INSTRUCTIONS FOR THE TASK = Output all of the records exactly as written.

DATASET RECORDS =
---------------

-- ==== Sys2Proof/Config.lean ====
section
/-! DEFINITION. The named parameters of 00_scope.md R7, and the opaque constants that stand for what the spec leaves open.
An opaque constant has no body: no proof can learn its value. -/

namespace Sys2Proof.Config

/-- `MIN_MATCH`. -/
@[simp] abbrev minMatch : Nat := 3

/-- `MAX_MATCH`. -/
@[simp] abbrev maxMatch : Nat := 258

/-- `MIN_LOOKAHEAD`. -/
@[simp] abbrev minLookahead : Nat := 262

/-- `ADDR_W`: the host address width. -/
@[simp] abbrev addrW : Nat := 32

/-- `MEM_LEVEL`, which sizes the hash, the symbol buffer and the pending capacity. -/
@[simp] abbrev memLevel : Nat := 8

/-- `HASH_BITS`, `MEM_LEVEL + 7`. -/
@[simp] abbrev hashBits : Nat := 15

/-- `HASH_SIZE`: the entries of `S.head`. -/
@[simp] abbrev hashSize : Nat := 32768

/-- `HASH_SHIFT`, `(HASH_BITS + MIN_MATCH - 1) / MIN_MATCH`. -/
@[simp] abbrev hashShift : Nat := 5

/-- `LIT_BUFSIZE`, `1 << (MEM_LEVEL + 6)`; a block holds at most one symbol less. -/
@[simp] abbrev litBufsize : Nat := 16384

/-- `PENDING_CAP`, `4 * LIT_BUFSIZE`; used only by the level-0 block size rule (41_lz77.md R215). -/
@[simp] abbrev pendingCap : Nat := 65536

/-- `MAX_BLOCK` of 41_lz77.md R215. -/
@[simp] abbrev maxBlock : Nat := 65531

/-- `L_CODES`. -/
@[simp] abbrev lCodes : Nat := 286

/-- `D_CODES`. -/
@[simp] abbrev dCodes : Nat := 30

/-- `BL_CODES`. -/
@[simp] abbrev blCodes : Nat := 19

/-- `MAX_BITS`. -/
@[simp] abbrev maxBits : Nat := 15

/-- `MAX_BL_BITS`. -/
@[simp] abbrev maxBlBits : Nat := 7

/-- `TOO_FAR`. -/
@[simp] abbrev tooFar : Nat := 4096

/-- `HEAP_SIZE` of 42_huffman_builder.md R241. -/
@[simp] abbrev heapSize : Nat := 573

/-- `IMPL_MAX_WBITS` (92_eei_decisions.md D18): 15 in this hardware (log 17). -/
@[simp] abbrev implMaxWbits : Nat := 15

/-- `GZIP_OS` (92_eei_decisions.md D16): 3 in this hardware (log 17). -/
@[simp] abbrev gzipOs : Byte := 3

/-- `IMPL_ID`, the OPEN value of the ID register (10_state.md R34; log 10). -/
opaque implId : Word

/-- `BASE`, the OPEN base address of the register block (20_memory.md R84; log 10). -/
opaque base : Word

/-- FREE VALUE: what a read of a register other than STATUS returns while BUSY = 1 (70_reset_and_hazards.md R365),
at a draw and a register offset (log 7). -/
opaque freeRead : Nat → Nat → Word

/-- FREE VALUE: a byte of the output range of a command that hardware reset abandoned (70_reset_and_hazards.md R360),
at a draw and an address (log 9). -/
opaque freeByte : Nat → Nat → Byte

/-- FREE VALUE: a cell of `S.prev` that nothing has written since INIT (10_state.md R53), at a draw and a cell (log 5). -/
opaque freePrev : Nat → Nat → BitVec 16

end Sys2Proof.Config
end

---------------

OUTPUT =
-- ==== Sys2Proof/Config.lean ====
section
/-! DEFINITION. The named parameters of 00_scope.md R7, and the opaque constants that stand for what the spec leaves open.
An opaque constant has no body: no proof can learn its value. -/

namespace Sys2Proof.Config

/-- `MIN_MATCH`. -/
@[simp] abbrev minMatch : Nat := 3

/-- `MAX_MATCH`. -/
@[simp] abbrev maxMatch : Nat := 258

/-- `MIN_LOOKAHEAD`. -/
@[simp] abbrev minLookahead : Nat := 262

/-- `ADDR_W`: the host address width. -/
@[simp] abbrev addrW : Nat := 32

/-- `MEM_LEVEL`, which sizes the hash, the symbol buffer and the pending capacity. -/
@[simp] abbrev memLevel : Nat := 8

/-- `HASH_BITS`, `MEM_LEVEL + 7`. -/
@[simp] abbrev hashBits : Nat := 15

/-- `HASH_SIZE`: the entries of `S.head`. -/
@[simp] abbrev hashSize : Nat := 32768

/-- `HASH_SHIFT`, `(HASH_BITS + MIN_MATCH - 1) / MIN_MATCH`. -/
@[simp] abbrev hashShift : Nat := 5

/-- `LIT_BUFSIZE`, `1 << (MEM_LEVEL + 6)`; a block holds at most one symbol less. -/
@[simp] abbrev litBufsize : Nat := 16384

/-- `PENDING_CAP`, `4 * LIT_BUFSIZE`; used only by the level-0 block size rule (41_lz77.md R215). -/
@[simp] abbrev pendingCap : Nat := 65536

/-- `MAX_BLOCK` of 41_lz77.md R215. -/
@[simp] abbrev maxBlock : Nat := 65531

/-- `L_CODES`. -/
@[simp] abbrev lCodes : Nat := 286

/-- `D_CODES`. -/
@[simp] abbrev dCodes : Nat := 30

/-- `BL_CODES`. -/
@[simp] abbrev blCodes : Nat := 19

/-- `MAX_BITS`. -/
@[simp] abbrev maxBits : Nat := 15

/-- `MAX_BL_BITS`. -/
@[simp] abbrev maxBlBits : Nat := 7

/-- `TOO_FAR`. -/
@[simp] abbrev tooFar : Nat := 4096

/-- `HEAP_SIZE` of 42_huffman_builder.md R241. -/
@[simp] abbrev heapSize : Nat := 573

/-- `IMPL_MAX_WBITS` (92_eei_decisions.md D18): 15 in this hardware (log 17). -/
@[simp] abbrev implMaxWbits : Nat := 15

/-- `GZIP_OS` (92_eei_decisions.md D16): 3 in this hardware (log 17). -/
@[simp] abbrev gzipOs : Byte := 3

/-- `IMPL_ID`, the OPEN value of the ID register (10_state.md R34; log 10). -/
opaque implId : Word

/-- `BASE`, the OPEN base address of the register block (20_memory.md R84; log 10). -/
opaque base : Word

/-- FREE VALUE: what a read of a register other than STATUS returns while BUSY = 1 (70_reset_and_hazards.md R365),
at a draw and a register offset (log 7). -/
opaque freeRead : Nat → Nat → Word

/-- FREE VALUE: a byte of the output range of a command that hardware reset abandoned (70_reset_and_hazards.md R360),
at a draw and an address (log 9). -/
opaque freeByte : Nat → Nat → Byte

/-- FREE VALUE: a cell of `S.prev` that nothing has written since INIT (10_state.md R53), at a draw and a cell (log 5). -/
opaque freePrev : Nat → Nat → BitVec 16

end Sys2Proof.Config
end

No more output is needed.